In 1993 Congress passed a law that would supposedly regulate the manufacture and sale of a product many other countries have banned as inherently dangerous, environmentally polluting and useless.

Openly sold though illegal, firecrackers had become as powerful as hand grenades and bombs. Regulation, it was thought, would help put a stop to the deaths and injuries their illicit, though tolerated manufacture caused. Corrupt police and local officials, it was widely known, protected the manufacturers. Republic Act 7183 would also put a stop to the corruption, as well as assure the government of additional revenues via the taxes registered manufacturers would have to pay.

In 2001, or eight years after the passage of RA 7183, the injuries continued. The hospitals still braced for the expected deluge of the injured, and Philippine cities still looked like war zones by the stroke of 12 midnight of January 1.
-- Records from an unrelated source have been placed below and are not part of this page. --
/-! Replacing a yard. -/

@[simp] theorem State.setYard_pending (s : State) (y : Nat) (v : Yard) : (s.setYard y v).pending = s.pending := rfl
@[simp] theorem State.setYard_freeCtr (s : State) (y : Nat) (v : Yard) : (s.setYard y v).freeCtr = s.freeCtr := rfl
@[simp] theorem State.setYard_time (s : State) (y : Nat) (v : Yard) : (s.setYard y v).time = s.time := rfl
@[simp] theorem State.setYard_dev (s : State) (y : Nat) (v : Yard) : (s.setYard y v).dev = s.dev := rfl
@[simp] theorem State.setYard_ports (s : State) (y : Nat) (v : Yard) : (s.setYard y v).ports = s.ports := rfl
@[simp] theorem State.setYard_cls (s : State) (y : Nat) (v : Yard) : (s.setYard y v).cls = s.cls := rfl
@[simp] theorem State.setYard_pools (s : State) (y : Nat) (v : Yard) : (s.setYard y v).pools = s.pools := rfl
@[simp] theorem State.setYard_tm (s : State) (y : Nat) (v : Yard) : (s.setYard y v).tm = s.tm := rfl
@[simp] theorem State.setYard_pcie (s : State) (y : Nat) (v : Yard) : (s.setYard y v).pcie = s.pcie := rfl
@[simp] theorem State.setYard_boxes (s : State) (y : Nat) (v : Yard) : (s.setYard y v).boxes = s.boxes := rfl
@[simp] theorem State.setYard_mbadel (s : State) (y : Nat) (v : Yard) : (s.setYard y v).mbadel = s.mbadel := rfl
@[simp] theorem State.setYard_queues (s : State) (y : Nat) (v : Yard) : (s.setYard y v).queues = s.queues := rfl
@[simp] theorem State.setYard_ten (s : State) (y : Nat) (v : Yard) : (s.setYard y v).ten = s.ten := rfl
@[simp] theorem State.setYard_sto (s : State) (y : Nat) (v : Yard) : (s.setYard y v).sto = s.sto := rfl
@[simp] theorem State.setYard_rdma (s : State) (y : Nat) (v : Yard) : (s.setYard y v).rdma = s.rdma := rfl
@[simp] theorem State.setYard_accel (s : State) (y : Nat) (v : Yard) : (s.setYard y v).accel = s.accel := rfl
@[simp] theorem State.setYard_events (s : State) (y : Nat) (v : Yard) : (s.setYard y v).events = s.events := rfl
@[simp] theorem State.setYard_repair (s : State) (y : Nat) (v : Yard) : (s.setYard y v).repair = s.repair := rfl
@[simp] theorem State.setYard_nv (s : State) (y : Nat) (v : Yard) : (s.setYard y v).nv = s.nv := rfl
@[simp] theorem State.setYard_boot (s : State) (y : Nat) (v : Yard) : (s.setYard y v).boot = s.boot := rfl
@[simp] theorem State.setYard_stack (s : State) (y : Nat) (v : Yard) : (s.setYard y v).stack = s.stack := rfl
@[simp] theorem State.setYard_power (s : State) (y : Nat) (v : Yard) : (s.setYard y v).power = s.power := rfl
@[simp] theorem State.setYard_monitor (s : State) (y : Nat) (v : Yard) : (s.setYard y v).monitor = s.monitor := rfl
@[simp] theorem State.setYard_dram (s : State) (y : Nat) (v : Yard) : (s.setYard y v).dram = s.dram := rfl
@[simp] theorem State.setYard_hostMem (s : State) (y : Nat) (v : Yard) : (s.setYard y v).hostMem = s.hostMem := rfl

/-! Replacing a function. -/

@[simp] theorem State.setFn_pending (s : State) (fn : Nat) (f : Fn) : (s.setFn fn f).pending = s.pending := rfl
@[simp] theorem State.setFn_freeCtr (s : State) (fn : Nat) (f : Fn) : (s.setFn fn f).freeCtr = s.freeCtr := rfl
@[simp] theorem State.setFn_time (s : State) (fn : Nat) (f : Fn) : (s.setFn fn f).time = s.time := rfl
@[simp] theorem State.setFn_dev (s : State) (fn : Nat) (f : Fn) : (s.setFn fn f).dev = s.dev := rfl
@[simp] theorem State.setFn_erg (s : State) (fn : Nat) (f : Fn) : (s.setFn fn f).erg = s.erg := rfl
@[simp] theorem State.setFn_ports (s : State) (fn : Nat) (f : Fn) : (s.setFn fn f).ports = s.ports := rfl
@[simp] theorem State.setFn_cls (s : State) (fn : Nat) (f : Fn) : (s.setFn fn f).cls = s.cls := rfl
@[simp] theorem State.setFn_pools (s : State) (fn : Nat) (f : Fn) : (s.setFn fn f).pools = s.pools := rfl
@[simp] theorem State.setFn_tm (s : State) (fn : Nat) (f : Fn) : (s.setFn fn f).tm = s.tm := rfl
@[simp] theorem State.setFn_boxes (s : State) (fn : Nat) (f : Fn) : (s.setFn fn f).boxes = s.boxes := rfl
@[simp] theorem State.setFn_mbadel (s : State) (fn : Nat) (f : Fn) : (s.setFn fn f).mbadel = s.mbadel := rfl
@[simp] theorem State.setFn_queues (s : State) (fn : Nat) (f : Fn) : (s.setFn fn f).queues = s.queues := rfl
@[simp] theorem State.setFn_ten (s : State) (fn : Nat) (f : Fn) : (s.setFn fn f).ten = s.ten := rfl
@[simp] theorem State.setFn_sto (s : State) (fn : Nat) (f : Fn) : (s.setFn fn f).sto = s.sto := rfl
@[simp] theorem State.setFn_rdma (s : State) (fn : Nat) (f : Fn) : (s.setFn fn f).rdma = s.rdma := rfl
@[simp] theorem State.setFn_accel (s : State) (fn : Nat) (f : Fn) : (s.setFn fn f).accel = s.accel := rfl
@[simp] theorem State.setFn_events (s : State) (fn : Nat) (f : Fn) : (s.setFn fn f).events = s.events := rfl
@[simp] theorem State.setFn_repair (s : State) (fn : Nat) (f : Fn) : (s.setFn fn f).repair = s.repair := rfl
@[simp] theorem State.setFn_nv (s : State) (fn : Nat) (f : Fn) : (s.setFn fn f).nv = s.nv := rfl
@[simp] theorem State.setFn_boot (s : State) (fn : Nat) (f : Fn) : (s.setFn fn f).boot = s.boot := rfl
@[simp] theorem State.setFn_stack (s : State) (fn : Nat) (f : Fn) : (s.setFn fn f).stack = s.stack := rfl
@[simp] theorem State.setFn_power (s : State) (fn : Nat) (f : Fn) : (s.setFn fn f).power = s.power := rfl
@[simp] theorem State.setFn_monitor (s : State) (fn : Nat) (f : Fn) : (s.setFn fn f).monitor = s.monitor := rfl
@[simp] theorem State.setFn_dram (s : State) (fn : Nat) (f : Fn) : (s.setFn fn f).dram = s.dram := rfl
@[simp] theorem State.setFn_hostMem (s : State) (fn : Nat) (f : Fn) : (s.setFn fn f).hostMem = s.hostMem := rfl
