/-- Until then the row changes nothing. -/
theorem flrComplete_not {s : State} {fn : Nat} (h : (s.fn fn).flr = false ∨ s.fnBusy fn = true) : exec (.flrComplete fn) s = .next s := by
  have hno : ¬ ((s.fn fn).flr && !s.fnBusy fn) = true := by
    rw [Bool.and_eq_true, Bool.not_eq_true']
    rintro ⟨hflr, hidle⟩
    exact h.elim (fun hout => Bool.false_ne_true (hout.symm.trans hflr)) (fun hbusy => Bool.false_ne_true (hidle.symm.trans hbusy))
  exact congrArg Host.Outcome.next (if_neg hno)

/-- The rates, widths and modes that the link trains to (R181). -/
theorem trainable_iff (rate width : Nat) (flit : Bool) :
    trainable rate width flit = true ↔ rate ∈ [25, 50, 80, 160, 320, 640] ∧ width ∈ [1, 2, 4, 8, 16] ∧ (flit = true ∨ rate ≠ 640) := by
  rw [trainable, Bool.and_eq_true, Bool.and_eq_true, Bool.or_eq_true, decide_eq_true_eq, decide_eq_true_eq, decide_eq_true_eq, and_assoc]

/-- The state of a link that has trained. -/
def State.trained (s : State) (rate width : Nat) (flit : Bool) : State :=
  { s with pcie := { s.pcie with rateX10 := rate, width := width, flit := flit, linkUp := true, lstate := .l0, retraining := false } }

/-- A link trains where it can, and a change of rate or width is logged (R182, R429). -/
theorem retrain_of {s : State} {rate width : Nat} {flit : Bool} (hrate : rate ∈ [25, 50, 80, 160, 320, 640]) (hwidth : width ∈ [1, 2, 4, 8, 16])
    (hflit : flit = true ∨ rate ≠ 640) (hperst : s.pcie.perst = false) (hup : s.boot.endpointUp = true) :
    exec (.pcieLinkRetrain rate width flit) s = .next (if rate = s.pcie.rateX10 ∧ width = s.pcie.width then s.trained rate width flit
      else (s.trained rate width flit).log 0x0401 rate width) := by
  have hgo : ¬ (!trainable rate width flit || s.pcie.perst || !s.boot.endpointUp) = true := by
    rw [(trainable_iff _ _ _).mpr ⟨hrate, hwidth, hflit⟩, hperst, hup]
    exact Bool.false_ne_true
  refine (congrArg Host.Outcome.next (if_neg hgo)).trans (congrArg Host.Outcome.next ?_)
  by_cases hsame : rate = s.pcie.rateX10 ∧ width = s.pcie.width
  · exact (if_neg (fun h => h.elim (· hsame.1) (· hsame.2))).trans (if_pos hsame).symm
  · exact (if_pos (not_and_or.mp hsame)).trans (if_neg hsame).symm

/-- And nowhere else. -/
theorem retrain_not {s : State} {rate width : Nat} {flit : Bool} (h : rate ∉ [25, 50, 80, 160, 320, 640] ∨ width ∉ [1, 2, 4, 8, 16] ∨
    (flit = false ∧ rate = 640) ∨ s.pcie.perst = true ∨ s.boot.endpointUp = false) : exec (.pcieLinkRetrain rate width flit) s = .next s := by
  refine congrArg Host.Outcome.next (if_pos ?_)
  rw [Bool.or_eq_true, Bool.or_eq_true, Bool.not_eq_true', Bool.not_eq_true', ← Bool.not_eq_true, trainable_iff]
  rcases h with hrate | hwidth | ⟨hflit, h640⟩ | hperst | hup
  · exact .inl (.inl (fun hall => hrate hall.1))
  · exact .inl (.inl (fun hall => hwidth hall.2.1))
  · exact .inl (.inl (fun hall => hall.2.2.elim (fun hyes => Bool.false_ne_true (hflit.symm.trans hyes)) (· h640)))
  · exact .inl (.inr hperst)
  · exact .inr hup

/-- The link enters L1 from L0 when nothing is outstanding and the host lets it (R207). -/
theorem aspm_l1 {s : State} (hup : s.pcie.linkUp = true) (hl0 : s.pcie.lstate = .l0) (hidle : s.pcieIdle = true)
    (hen : bitOf ((s.fn 0).cfgField 0x80 2) 1 = true) : exec (.aspmEntry .l1) s = .next { s with pcie := { s.pcie with lstate := .l1 } } := by
  refine congrArg Host.Outcome.next (if_pos ?_)
  rw [hup, hen, hl0, hidle]
  rfl

/-- A conventional reset resets every function, and the link state is lost (R204). -/
theorem conventionalReset_eq (s : State) (c : ResetCause) :
    let s1 := [0, 1, 2].foldl (State.keepPme s) ([1, 2, 0].foldl State.flrPf s)
    let code := match c with | .linkDown => 0 | .hotReset => 1 | .perst => 2
    exec (.conventionalReset c) s = .next (State.log { s1 with pcie := { s1.pcie with linkUp := false, perst := s1.pcie.perst || decide (c = .perst), lstate := .l0, ltrUs := none, retraining := false } } 0x0402 code 0) := by
  cases c <;> rfl

/-- Settles O14: each row by its guard; a function after its reset by what `resetFn` sets. -/
theorem endpointResetsAndLinkAct : Obligations.EndpointResetsAndLinkAct := by
  unfold Obligations.EndpointResetsAndLinkAct
  refine ⟨fun s fn hex hflr => ?_, fun s fn h => ⟨congrArg Host.Outcome.next (if_neg (answers_not h)), congrArg Host.Outcome.next (if_neg (answers_not h))⟩,
    fun s sto n hex hflr => congrArg Host.Outcome.next (if_pos ((answers_iff _ _).mpr ⟨hex, hflr⟩)), fun s pf hex hflr => pfReset_eq ⟨hex, hflr⟩, fun s fn => ?_,
    fun s fn => flrComplete_of, fun s fn => flrComplete_not, conventionalReset_eq, fun s => rfl, fun s rate width flit => ⟨retrain_of, retrain_not⟩,
    fun s => ⟨?_, ?_⟩, fun s fn posted hex => congrArg Host.Outcome.next (if_pos ⟨rfl, hex⟩), fun s fn kind hkind => ?_, fun s pf => ⟨rfl, ?_, ?_, ?_, ?_⟩,
    fun s => ⟨?_, ?_, rfl, aspm_l1, ?_, ?_⟩⟩
  · have hgo := (answers_iff s fn).mpr ⟨hex, hflr⟩
    exact ⟨congrArg Host.Outcome.next (if_pos hgo), congrArg Host.Outcome.next (if_pos hgo)⟩
  · dsimp only
    rw [resetFn_fn]
    exact ⟨rfl, rfl, rfl, rfl, rfl, rfl, rfl, rfl, rfl, rfl, rfl⟩
  · simp only [List.forall_mem_cons, List.not_mem_nil, false_imp_iff, implies_true, and_true]
    exact ⟨⟨_, rfl, rfl⟩, ⟨_, rfl, rfl⟩, ⟨_, rfl, rfl⟩⟩
  · simp only [List.forall_mem_cons, List.not_mem_nil, false_imp_iff, implies_true, and_true]
    exact ⟨rfl, rfl, rfl, rfl, rfl⟩
  · have hthere : ¬ (kind = .absentFunction ∧ s.fnExists fn = true) := fun hboth =>
      hkind.elim (· hboth.1) (fun hno => Bool.false_ne_true (hno.symm.trans hboth.2))
    refine ⟨fun posted hpoison => congrArg Host.Outcome.next ((if_neg hthere).trans (if_pos hpoison)), fun hclean => ⟨?_, ?_⟩⟩ <;>
      exact congrArg Host.Outcome.next ((if_neg hthere).trans (if_neg hclean))
  · exact fun hflr => congrArg Host.Outcome.next (if_pos hflr)
  · exact fun hflr => ⟨_, congrArg Host.Outcome.next (if_neg (ne_true_of_eq_false hflr)), (ite_eq_or_eq _ _ _).symm⟩
  · exact fun hd0 => congrArg Host.Outcome.next (if_pos (by rw [hd0]; rfl))
  · exact fun hd3 => ⟨_, rfl, congrArg Host.Outcome.next (if_neg (by rw [hd3]; exact Bool.false_ne_true))⟩
  · exact fun hup => congrArg Host.Outcome.next (if_pos hup)
  · exact fun hdown => congrArg Host.Outcome.next (if_neg (ne_true_of_eq_false hdown))
  · exact fun hup => congrArg Host.Outcome.next (if_pos (by rw [hup]; rfl))
  · exact fun target hdown => congrArg Host.Outcome.next (if_neg (by rw [hdown]; exact Bool.false_ne_true))

end Sys2Proof.Machine
end

section
/-!
SUPPORT. Accesses of the host and completions of Geleath's reads (R183 to R203): the theorem that settles O15.
-/

namespace Sys2Proof.Machine

open Sys2Proof

set_option Elab.async false

/-- A read within a BAR, by who decodes it and by its size (R190, R194). -/
theorem barRead_in {s : State} {fn bar off n : Nat} (hpos : 0 < n) (hin : off + n ≤ barSize fn bar) : exec (.barRead fn bar off n) s =
    .next (if (!s.decodes fn) = true then (s.unsupported fn false).mmioFail 1
      else if 8 < n ∨ off / 8 ≠ (off + n - 1) / 8 then (s.aerUncor fn 15).mmioFail 4
      else if fn = 0 then s.readPf0 off n
      else { s with pcie := { s.pcie with lastMmio := some (s.fnRead fn bar off n), lastCpl := 0 } }) :=
  congrArg Host.Outcome.next (if_neg (fun h => h.elim (Nat.ne_of_gt hpos) (Nat.not_lt.mpr hin)))

/-- A write within a BAR, by who decodes it and by the registers that it covers (R190). -/
theorem barWrite_in {s : State} {fn bar off : Nat} {data : List Byte} (hsome : data ≠ []) (hin : off + data.length ≤ barSize fn bar) :
    exec (.barWrite fn bar off data) s = .next (if (!s.decodes fn) = true then s.unsupported fn true
      else if data.length ≠ 4 ∨ off % 4 ≠ 0 then s.log 0x0403 fn off
      else if fn = 0 then s.writePf0 off (BitVec.ofNat 32 (ofLe data))
      else if bar = 0 then (if off = 0 then s.doorbellWrite fn (BitVec.ofNat 32 (ofLe data)) else s.log 0x0403 fn off)
      else if off < (if fn < 3 then 0x8000 else 0x800) then s.tableWrite fn off (BitVec.ofNat 32 (ofLe data))
      else s.log 0x0403 fn off) :=
  congrArg Host.Outcome.next (if_neg (fun h => h.elim (fun hempty => hsome (List.isEmpty_iff.mp hempty)) (Nat.not_lt.mpr hin)))

/-- An access to a function that decodes. -/
theorem decodes_not {s : State} {fn : Nat} (h : s.decodes fn = true) : ¬ (!s.decodes fn) = true := by
  rw [h]
  exact Bool.false_ne_true

/-- One that does not. -/
theorem not_decodes {s : State} {fn : Nat} (h : s.decodes fn = false) : (!s.decodes fn) = true := by
  rw [h]
  rfl
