-- ==== Sys2Proof/WellFormed.lean ====
section
/-! DEFINITION. Which instructions an encoding can express: the range of the immediate of each format
(spec/30_encoding.md R53 to R57, R61; the ranges of R86). Register indices need no check: `Reg` is `Fin 32`. -/

namespace Sys2Proof

/-- An I- or S-format immediate: a sign-extended 12-bit value, -2048 .. 2047 (R53, R54). -/
def immFits12 (imm : Word) : Bool := decide (-2048 ≤ imm.toInt ∧ imm.toInt ≤ 2047)

/-- A B-format immediate: even, -4096 .. 4094 (R55). -/
def immFitsB (imm : Word) : Bool :=
  decide (-4096 ≤ imm.toInt ∧ imm.toInt ≤ 4094 ∧ imm.toNat % 2 = 0)

/-- A U-format immediate: the low twelve bits are zero (R56). -/
def immFitsU (imm : Word) : Bool := decide (imm.toNat % 4096 = 0)

/-- A J-format immediate: even, -1 048 576 .. 1 048 574 (R57). -/
def immFitsJ (imm : Word) : Bool :=
  decide (-1048576 ≤ imm.toInt ∧ imm.toInt ≤ 1048574 ∧ imm.toNat % 2 = 0)

/-- The imm_I of a SLLI or SRLI word: funct7 = 0000000 above the shift amount (R61). -/
def immFitsShift (imm : Word) : Bool := decide (imm.toNat < 32)

/-- The imm_I of a SRAI word: funct7 = 0100000 above the shift amount, so 0x400 + shamt (R61, R149). -/
def immFitsShiftArith (imm : Word) : Bool := decide (1024 ≤ imm.toNat ∧ imm.toNat < 1056)

/-- The check: every operand is one the instruction's format can hold. -/
def Instr.wellFormed : Instr → Bool
  | .add _ _ _ | .sub _ _ _ | .and _ _ _ | .or _ _ _ | .xor _ _ _ => true
  | .sll _ _ _ | .srl _ _ _ | .sra _ _ _ | .slt _ _ _ | .sltu _ _ _ => true
  | .addi _ _ imm | .andi _ _ imm | .ori _ _ imm | .xori _ _ imm => immFits12 imm
  | .slti _ _ imm | .sltiu _ _ imm => immFits12 imm
  | .slli _ _ imm | .srli _ _ imm => immFitsShift imm
  | .srai _ _ imm => immFitsShiftArith imm
  | .lb _ _ imm | .lh _ _ imm | .lw _ _ imm | .lbu _ _ imm | .lhu _ _ imm => immFits12 imm
  | .sb _ _ imm | .sh _ _ imm | .sw _ _ imm => immFits12 imm
  | .beq _ _ imm | .bne _ _ imm | .blt _ _ imm | .bge _ _ imm => immFitsB imm
  | .bltu _ _ imm | .bgeu _ _ imm => immFitsB imm
  | .jal _ imm => immFitsJ imm
  | .jalr _ _ imm => immFits12 imm
  | .lui _ imm | .auipc _ imm => immFitsU imm
  | .ecall | .ebreak => true

/-- The instruction is one that some word encodes. -/
abbrev Instr.WellFormed (i : Instr) : Prop := i.wellFormed = true

end Sys2Proof
end

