-- ==== Sys2Proof/Laws/Exec.lean ====
section
/-! SUPPORT. What executing an instruction can do, said once (spec/40_instruction_cycle.md R105, R106;
spec/60_exceptions.md R226). -/

namespace Sys2Proof.Machine

/-- An effect stores nothing, or one access's bytes at an address that passes the access's tests. -/
def Effect.StoresSafely (e : Effect) (s : State) : Prop :=
  e.store = none ∨ ∃ (a : Word) (n : Width) (v : Word),
    checkAccess s.params.memSize a n = none ∧ e.store = some (s.mem.writeBytes a.toNat (bytesLE n v))

/-- Executing an instruction commits an effect or takes an error with the instruction's word. -/
def Executes (i : Instr) (s : State) (o : Host.Outcome State Fault Refusal) : Prop :=
  (∃ e : Effect, o = .next (s.commit i e) ∧ e.StoresSafely s) ∨
  (∃ k : ErrorKind, o = .next (s.raise k (some (encode i))))

theorem executes_ok (i : Instr) (s : State) (e : Effect) (h : e.store = none) :
    Executes i s (finish i (.ok e) s) :=
  .inl ⟨e, rfl, .inl h⟩

theorem executes_load (i : Instr) (n : Width) (ext : Word → Word) (rd rs1 : Reg) (imm : Word) (s : State) :
    Executes i s (loadInstr i n ext rd rs1 imm s) := by
  unfold loadInstr
  cases s.loadValue n ext rs1 imm with
  | ok v => exact executes_ok i s _ rfl
  | error k => exact .inr ⟨k, rfl⟩

theorem executes_store (i : Instr) (n : Width) (rs1 rs2 : Reg) (imm : Word) (s : State) :
    Executes i s (storeInstr i n rs1 rs2 imm s) := by
  unfold storeInstr
  rcases s.memWrite_cases (s.effAddr rs1 imm) n (s.reg rs2) with ⟨hc, h⟩ | ⟨k, -, h⟩
  · rw [h]; exact .inl ⟨_, rfl, .inr ⟨_, _, _, hc, rfl⟩⟩
  · rw [h]; exact .inr ⟨k, rfl⟩

/-- Executing any instruction in any state commits an effect or takes an error: it is never refused and never stops
in a fault of the model's own. -/
theorem exec_executes (i : Instr) (s : State) : Executes i s (exec i s) := by
  cases i
  case lb => exact executes_load _ _ _ _ _ _ s
  case lh => exact executes_load _ _ _ _ _ _ s
  case lw => exact executes_load _ _ _ _ _ _ s
  case lbu => exact executes_load _ _ _ _ _ _ s
  case lhu => exact executes_load _ _ _ _ _ _ s
  case sb => exact executes_store _ _ _ _ _ s
  case sh => exact executes_store _ _ _ _ _ s
  case sw => exact executes_store _ _ _ _ _ s
  all_goals exact executes_ok _ _ _ rfl

/-- What a load answers, by the outcome of its access. -/
theorem loadInstr_cases (i : Instr) (n : Width) (ext : Word → Word) (rd rs1 : Reg) (imm : Word) (s : State) :
    (checkAccess s.params.memSize (s.effAddr rs1 imm) n = none ∧ loadInstr i n ext rd rs1 imm s =
      .next (s.commit i (s.toReg rd (ext (s.mem.readLE (s.effAddr rs1 imm).toNat n))))) ∨
    (∃ k, checkAccess s.params.memSize (s.effAddr rs1 imm) n = some k ∧
      loadInstr i n ext rd rs1 imm s = .next (s.raise k (some (encode i)))) := by
  unfold loadInstr State.loadValue
  rcases s.memRead_cases (s.effAddr rs1 imm) n with ⟨hc, h⟩ | ⟨k, hc, h⟩
  · rw [h]; exact .inl ⟨hc, rfl⟩
  · rw [h]; exact .inr ⟨k, hc, rfl⟩

/-- What a store answers, by the outcome of its access. -/
theorem storeInstr_cases (i : Instr) (n : Width) (rs1 rs2 : Reg) (imm : Word) (s : State) :
    (checkAccess s.params.memSize (s.effAddr rs1 imm) n = none ∧ storeInstr i n rs1 rs2 imm s =
      .next (s.commit i { regWrite := none
                          store := some (s.mem.writeBytes (s.effAddr rs1 imm).toNat (bytesLE n (s.reg rs2)))
                          next := s.pcNext, halt := none })) ∨
    (∃ k, checkAccess s.params.memSize (s.effAddr rs1 imm) n = some k ∧
      storeInstr i n rs1 rs2 imm s = .next (s.raise k (some (encode i)))) := by
  unfold storeInstr
  rcases s.memWrite_cases (s.effAddr rs1 imm) n (s.reg rs2) with ⟨hc, h⟩ | ⟨k, hc, h⟩
  · rw [h]; exact .inl ⟨hc, rfl⟩
  · rw [h]; exact .inr ⟨k, hc, rfl⟩

end Sys2Proof.Machine
end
Because of the decline in firecracker sales this year, maybe things won’t be as bad. But the hospitals have nevertheless placed their staffs on emergency footing, and at least two clandestine firecracker manufacturers have blown up their makeshift plants and taken their employees and parts of their Bulacan neighborhoods with them.

Regulation has in fact only partly worked. Clandestine manufacturers persist in manufacturing the firecrackers whose power sends hundreds into the hospitals. Though injured, hundreds of others who don’t go to hospitals also end up dead from tetanus and other infections.

Although they now call themselves businessmen and taxpayers, and claim the right to government protection, the makers of firecrackers cannot change one thing, and it is that they make a dangerous, health-threatening and totally worthless product.

Given that fact, the initiatives of local governments to either ban the sale, distribution and use of firecrackers within their jurisdictions, or to designate specific zones where firecrackers may be exploded appear to be solutions to a problem that has persisted even after legalization.

One can only wish that all Philippine cities and municipalities would follow suit. That should get at least some of the idiots off the streets and out of the hospitals—and help put the makers of firecrackers, whether clandestine or legal, out of business.

(Today/abs-cbnNEWS.com, December 31, 2002)

Prof. Luis V. Teodoro is a former dean of the University of the Philippines College of Mass Communication, where he used to teach journalism. He writes political commentary for BusinessWorld.